**BRIEF:**
Go through the following data and transcribe exactly the stretch of lines from the one holding "-- ==== Sys2Proof/Machine/Step.lean" to the one holding "(60_exceptions.md R339; notes/assumptions/4.md).", both included.

[Stored data entries]
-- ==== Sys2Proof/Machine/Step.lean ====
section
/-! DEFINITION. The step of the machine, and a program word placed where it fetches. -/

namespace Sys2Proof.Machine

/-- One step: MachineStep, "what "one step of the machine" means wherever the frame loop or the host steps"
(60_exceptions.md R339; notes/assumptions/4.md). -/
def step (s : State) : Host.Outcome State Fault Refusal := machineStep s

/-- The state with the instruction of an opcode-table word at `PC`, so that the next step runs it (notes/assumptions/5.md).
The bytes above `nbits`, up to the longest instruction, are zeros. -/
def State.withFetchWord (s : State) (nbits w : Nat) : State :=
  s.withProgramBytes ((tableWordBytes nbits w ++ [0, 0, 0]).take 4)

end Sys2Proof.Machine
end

...

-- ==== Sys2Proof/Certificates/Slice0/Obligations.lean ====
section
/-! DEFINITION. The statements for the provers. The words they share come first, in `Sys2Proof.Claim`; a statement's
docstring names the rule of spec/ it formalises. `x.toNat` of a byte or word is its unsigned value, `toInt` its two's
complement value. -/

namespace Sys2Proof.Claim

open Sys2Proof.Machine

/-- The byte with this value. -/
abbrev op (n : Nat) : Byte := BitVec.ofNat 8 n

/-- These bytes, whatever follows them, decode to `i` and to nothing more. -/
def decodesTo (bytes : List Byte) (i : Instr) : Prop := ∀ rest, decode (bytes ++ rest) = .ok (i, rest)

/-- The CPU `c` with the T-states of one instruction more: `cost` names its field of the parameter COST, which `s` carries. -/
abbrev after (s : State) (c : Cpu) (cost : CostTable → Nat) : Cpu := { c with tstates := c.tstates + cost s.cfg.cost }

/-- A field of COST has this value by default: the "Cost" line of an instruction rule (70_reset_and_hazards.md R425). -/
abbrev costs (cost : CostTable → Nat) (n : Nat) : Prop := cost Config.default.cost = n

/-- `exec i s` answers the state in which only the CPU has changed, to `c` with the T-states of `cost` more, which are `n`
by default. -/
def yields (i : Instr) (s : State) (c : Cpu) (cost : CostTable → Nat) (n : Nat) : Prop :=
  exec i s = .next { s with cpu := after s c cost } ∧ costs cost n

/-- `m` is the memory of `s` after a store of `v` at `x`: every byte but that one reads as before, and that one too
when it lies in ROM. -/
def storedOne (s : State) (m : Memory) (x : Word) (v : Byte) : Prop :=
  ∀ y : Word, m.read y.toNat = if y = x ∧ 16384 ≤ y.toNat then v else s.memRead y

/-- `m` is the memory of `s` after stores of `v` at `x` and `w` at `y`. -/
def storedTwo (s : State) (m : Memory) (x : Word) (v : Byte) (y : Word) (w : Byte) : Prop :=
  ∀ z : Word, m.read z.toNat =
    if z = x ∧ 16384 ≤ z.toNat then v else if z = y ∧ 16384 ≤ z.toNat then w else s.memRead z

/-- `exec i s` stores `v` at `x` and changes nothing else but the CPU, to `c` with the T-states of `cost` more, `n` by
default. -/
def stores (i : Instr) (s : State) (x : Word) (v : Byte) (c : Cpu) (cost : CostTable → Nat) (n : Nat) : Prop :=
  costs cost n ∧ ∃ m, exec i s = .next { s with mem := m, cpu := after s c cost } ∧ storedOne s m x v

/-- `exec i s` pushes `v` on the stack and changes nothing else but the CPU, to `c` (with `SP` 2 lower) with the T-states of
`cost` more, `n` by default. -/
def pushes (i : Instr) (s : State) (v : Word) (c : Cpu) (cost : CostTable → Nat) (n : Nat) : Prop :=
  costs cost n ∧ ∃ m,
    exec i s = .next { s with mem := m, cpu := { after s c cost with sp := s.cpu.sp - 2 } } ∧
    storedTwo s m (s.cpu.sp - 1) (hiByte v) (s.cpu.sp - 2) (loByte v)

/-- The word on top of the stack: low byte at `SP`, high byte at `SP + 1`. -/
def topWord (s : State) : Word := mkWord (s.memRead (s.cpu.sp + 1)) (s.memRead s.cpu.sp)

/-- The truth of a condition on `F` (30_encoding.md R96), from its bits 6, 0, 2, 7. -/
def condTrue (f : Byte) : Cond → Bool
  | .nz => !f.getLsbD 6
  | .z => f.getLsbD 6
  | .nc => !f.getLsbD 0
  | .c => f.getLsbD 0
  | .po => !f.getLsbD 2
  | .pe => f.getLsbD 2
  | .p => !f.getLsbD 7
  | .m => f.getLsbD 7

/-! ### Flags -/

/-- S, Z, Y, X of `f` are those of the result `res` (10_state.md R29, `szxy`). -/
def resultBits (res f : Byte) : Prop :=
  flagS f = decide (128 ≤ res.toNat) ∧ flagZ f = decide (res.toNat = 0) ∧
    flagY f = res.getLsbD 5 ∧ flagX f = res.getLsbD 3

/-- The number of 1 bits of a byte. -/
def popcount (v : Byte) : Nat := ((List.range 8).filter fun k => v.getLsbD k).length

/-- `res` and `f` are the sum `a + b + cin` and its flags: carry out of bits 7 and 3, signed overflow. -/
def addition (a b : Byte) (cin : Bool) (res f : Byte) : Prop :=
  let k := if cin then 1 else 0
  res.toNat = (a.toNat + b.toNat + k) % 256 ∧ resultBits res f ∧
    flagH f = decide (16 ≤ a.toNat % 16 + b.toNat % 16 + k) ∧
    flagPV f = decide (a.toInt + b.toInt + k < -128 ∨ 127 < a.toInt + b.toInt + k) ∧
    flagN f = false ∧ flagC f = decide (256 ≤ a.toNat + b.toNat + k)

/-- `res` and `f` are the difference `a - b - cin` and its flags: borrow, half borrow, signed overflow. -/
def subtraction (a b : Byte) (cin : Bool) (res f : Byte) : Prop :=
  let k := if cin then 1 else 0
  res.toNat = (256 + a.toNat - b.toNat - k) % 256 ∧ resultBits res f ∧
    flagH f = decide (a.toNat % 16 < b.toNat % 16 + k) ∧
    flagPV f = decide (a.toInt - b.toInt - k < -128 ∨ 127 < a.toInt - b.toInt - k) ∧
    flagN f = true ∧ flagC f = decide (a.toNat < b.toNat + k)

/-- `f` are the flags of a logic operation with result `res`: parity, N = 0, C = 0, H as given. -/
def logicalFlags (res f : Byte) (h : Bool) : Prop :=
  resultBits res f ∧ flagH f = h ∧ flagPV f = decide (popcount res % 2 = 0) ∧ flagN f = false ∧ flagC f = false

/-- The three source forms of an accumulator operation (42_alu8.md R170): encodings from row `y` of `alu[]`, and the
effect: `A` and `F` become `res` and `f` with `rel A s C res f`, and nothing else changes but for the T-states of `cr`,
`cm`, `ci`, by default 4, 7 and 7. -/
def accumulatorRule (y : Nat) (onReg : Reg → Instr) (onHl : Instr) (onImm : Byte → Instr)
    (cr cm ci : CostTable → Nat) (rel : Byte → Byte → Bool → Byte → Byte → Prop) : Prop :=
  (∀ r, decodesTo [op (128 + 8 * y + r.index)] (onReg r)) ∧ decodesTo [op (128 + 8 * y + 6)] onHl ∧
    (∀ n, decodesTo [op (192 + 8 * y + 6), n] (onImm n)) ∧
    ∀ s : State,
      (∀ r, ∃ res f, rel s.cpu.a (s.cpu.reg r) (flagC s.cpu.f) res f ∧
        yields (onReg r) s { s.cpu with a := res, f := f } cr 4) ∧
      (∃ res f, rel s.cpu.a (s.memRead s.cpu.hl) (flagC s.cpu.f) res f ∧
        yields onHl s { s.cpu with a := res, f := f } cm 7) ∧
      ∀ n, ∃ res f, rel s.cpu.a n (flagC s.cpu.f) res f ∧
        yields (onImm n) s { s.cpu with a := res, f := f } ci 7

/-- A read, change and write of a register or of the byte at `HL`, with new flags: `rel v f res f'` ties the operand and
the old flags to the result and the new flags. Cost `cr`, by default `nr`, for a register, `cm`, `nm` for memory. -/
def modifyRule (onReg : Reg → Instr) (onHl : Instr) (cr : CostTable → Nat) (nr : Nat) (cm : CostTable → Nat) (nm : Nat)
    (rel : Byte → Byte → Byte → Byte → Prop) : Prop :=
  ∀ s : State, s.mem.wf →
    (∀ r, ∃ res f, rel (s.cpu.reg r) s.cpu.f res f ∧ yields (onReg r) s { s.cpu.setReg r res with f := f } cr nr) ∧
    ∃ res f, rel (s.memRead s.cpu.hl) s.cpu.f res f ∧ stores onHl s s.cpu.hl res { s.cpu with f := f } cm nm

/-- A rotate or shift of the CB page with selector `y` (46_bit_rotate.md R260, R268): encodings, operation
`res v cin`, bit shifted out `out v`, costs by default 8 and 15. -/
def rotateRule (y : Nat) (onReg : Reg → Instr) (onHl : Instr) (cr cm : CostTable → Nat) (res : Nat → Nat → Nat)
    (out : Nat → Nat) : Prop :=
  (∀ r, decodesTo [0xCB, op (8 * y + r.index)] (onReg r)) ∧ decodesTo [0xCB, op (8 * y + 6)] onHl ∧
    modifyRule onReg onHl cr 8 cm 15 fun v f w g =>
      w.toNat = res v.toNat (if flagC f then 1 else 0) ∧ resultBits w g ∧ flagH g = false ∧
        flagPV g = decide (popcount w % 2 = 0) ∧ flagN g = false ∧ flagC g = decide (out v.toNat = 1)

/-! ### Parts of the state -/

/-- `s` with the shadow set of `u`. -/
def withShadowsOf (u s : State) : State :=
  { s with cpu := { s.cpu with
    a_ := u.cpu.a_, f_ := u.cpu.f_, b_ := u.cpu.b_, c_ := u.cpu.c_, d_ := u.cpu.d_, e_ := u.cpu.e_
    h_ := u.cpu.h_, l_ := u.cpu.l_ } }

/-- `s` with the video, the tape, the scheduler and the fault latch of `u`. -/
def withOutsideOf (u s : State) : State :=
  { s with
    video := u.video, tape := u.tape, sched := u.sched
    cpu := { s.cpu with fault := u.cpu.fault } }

--

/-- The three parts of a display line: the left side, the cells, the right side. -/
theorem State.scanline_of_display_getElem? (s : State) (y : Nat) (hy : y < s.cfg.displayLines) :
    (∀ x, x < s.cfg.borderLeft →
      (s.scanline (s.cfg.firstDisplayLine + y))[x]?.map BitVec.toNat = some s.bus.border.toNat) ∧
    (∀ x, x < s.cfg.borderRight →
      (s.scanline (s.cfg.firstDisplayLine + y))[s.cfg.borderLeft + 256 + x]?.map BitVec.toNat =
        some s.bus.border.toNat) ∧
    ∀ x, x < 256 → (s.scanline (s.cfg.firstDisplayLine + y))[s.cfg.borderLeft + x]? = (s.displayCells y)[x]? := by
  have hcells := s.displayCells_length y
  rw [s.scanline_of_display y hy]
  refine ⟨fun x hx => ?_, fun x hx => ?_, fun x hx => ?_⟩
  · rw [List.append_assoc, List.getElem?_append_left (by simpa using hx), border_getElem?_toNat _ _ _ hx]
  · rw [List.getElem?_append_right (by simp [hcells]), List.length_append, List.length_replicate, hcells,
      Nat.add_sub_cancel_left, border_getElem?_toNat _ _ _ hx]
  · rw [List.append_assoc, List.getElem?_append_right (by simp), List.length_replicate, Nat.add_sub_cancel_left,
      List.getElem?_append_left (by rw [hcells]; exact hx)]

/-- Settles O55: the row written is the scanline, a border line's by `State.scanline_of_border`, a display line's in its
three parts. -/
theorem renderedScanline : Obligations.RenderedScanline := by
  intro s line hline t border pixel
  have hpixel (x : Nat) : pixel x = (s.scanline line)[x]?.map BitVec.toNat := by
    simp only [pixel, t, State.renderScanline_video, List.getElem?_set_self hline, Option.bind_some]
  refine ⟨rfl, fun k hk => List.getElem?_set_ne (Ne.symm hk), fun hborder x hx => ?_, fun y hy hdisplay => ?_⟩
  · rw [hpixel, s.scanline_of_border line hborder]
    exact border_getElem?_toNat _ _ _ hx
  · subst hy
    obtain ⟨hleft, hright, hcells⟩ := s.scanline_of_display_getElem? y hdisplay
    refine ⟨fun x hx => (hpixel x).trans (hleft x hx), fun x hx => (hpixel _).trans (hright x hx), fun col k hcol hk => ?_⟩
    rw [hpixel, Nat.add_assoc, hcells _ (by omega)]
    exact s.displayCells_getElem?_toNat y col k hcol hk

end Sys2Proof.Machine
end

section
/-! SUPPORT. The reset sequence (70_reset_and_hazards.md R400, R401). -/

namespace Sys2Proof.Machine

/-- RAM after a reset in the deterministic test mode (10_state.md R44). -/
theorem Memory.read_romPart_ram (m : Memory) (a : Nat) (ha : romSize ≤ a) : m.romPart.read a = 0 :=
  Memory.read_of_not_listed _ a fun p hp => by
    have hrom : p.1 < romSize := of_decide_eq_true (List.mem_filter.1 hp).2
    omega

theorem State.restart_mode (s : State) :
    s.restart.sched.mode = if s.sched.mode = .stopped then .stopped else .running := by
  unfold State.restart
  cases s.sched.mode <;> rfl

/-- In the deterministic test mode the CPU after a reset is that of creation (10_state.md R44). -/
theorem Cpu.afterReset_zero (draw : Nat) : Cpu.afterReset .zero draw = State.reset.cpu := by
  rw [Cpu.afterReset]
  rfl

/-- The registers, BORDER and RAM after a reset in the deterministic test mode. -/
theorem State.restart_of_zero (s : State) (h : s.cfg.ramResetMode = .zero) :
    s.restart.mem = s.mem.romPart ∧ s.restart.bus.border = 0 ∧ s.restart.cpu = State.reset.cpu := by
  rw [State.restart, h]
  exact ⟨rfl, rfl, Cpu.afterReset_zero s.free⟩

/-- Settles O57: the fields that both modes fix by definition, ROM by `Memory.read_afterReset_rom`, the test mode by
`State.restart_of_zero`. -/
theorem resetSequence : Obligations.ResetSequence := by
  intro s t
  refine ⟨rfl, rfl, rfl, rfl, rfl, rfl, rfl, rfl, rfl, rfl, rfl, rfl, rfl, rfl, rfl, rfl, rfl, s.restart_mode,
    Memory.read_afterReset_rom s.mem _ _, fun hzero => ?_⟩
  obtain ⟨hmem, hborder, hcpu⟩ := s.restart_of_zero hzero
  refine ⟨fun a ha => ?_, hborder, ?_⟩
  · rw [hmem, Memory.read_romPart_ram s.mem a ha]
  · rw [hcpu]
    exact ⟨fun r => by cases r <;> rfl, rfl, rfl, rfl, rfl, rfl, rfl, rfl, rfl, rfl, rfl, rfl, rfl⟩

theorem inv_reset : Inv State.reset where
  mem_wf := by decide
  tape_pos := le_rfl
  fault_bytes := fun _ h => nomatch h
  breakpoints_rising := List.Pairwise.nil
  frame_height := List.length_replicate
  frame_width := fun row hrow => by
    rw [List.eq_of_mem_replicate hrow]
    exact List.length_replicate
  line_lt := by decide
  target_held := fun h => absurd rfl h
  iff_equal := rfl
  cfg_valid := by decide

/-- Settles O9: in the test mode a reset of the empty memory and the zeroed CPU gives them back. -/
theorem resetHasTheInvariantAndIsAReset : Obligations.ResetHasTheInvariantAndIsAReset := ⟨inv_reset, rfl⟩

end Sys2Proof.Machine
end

**OUTPUT FOR THIS EXERCISE:**
-- ==== Sys2Proof/Machine/Step.lean ====
section
/-! DEFINITION. The step of the machine, and a program word placed where it fetches. -/

namespace Sys2Proof.Machine

/-- One step: MachineStep, "what "one step of the machine" means wherever the frame loop or the host steps"
(60_exceptions.md R339; notes/assumptions/4.md). -/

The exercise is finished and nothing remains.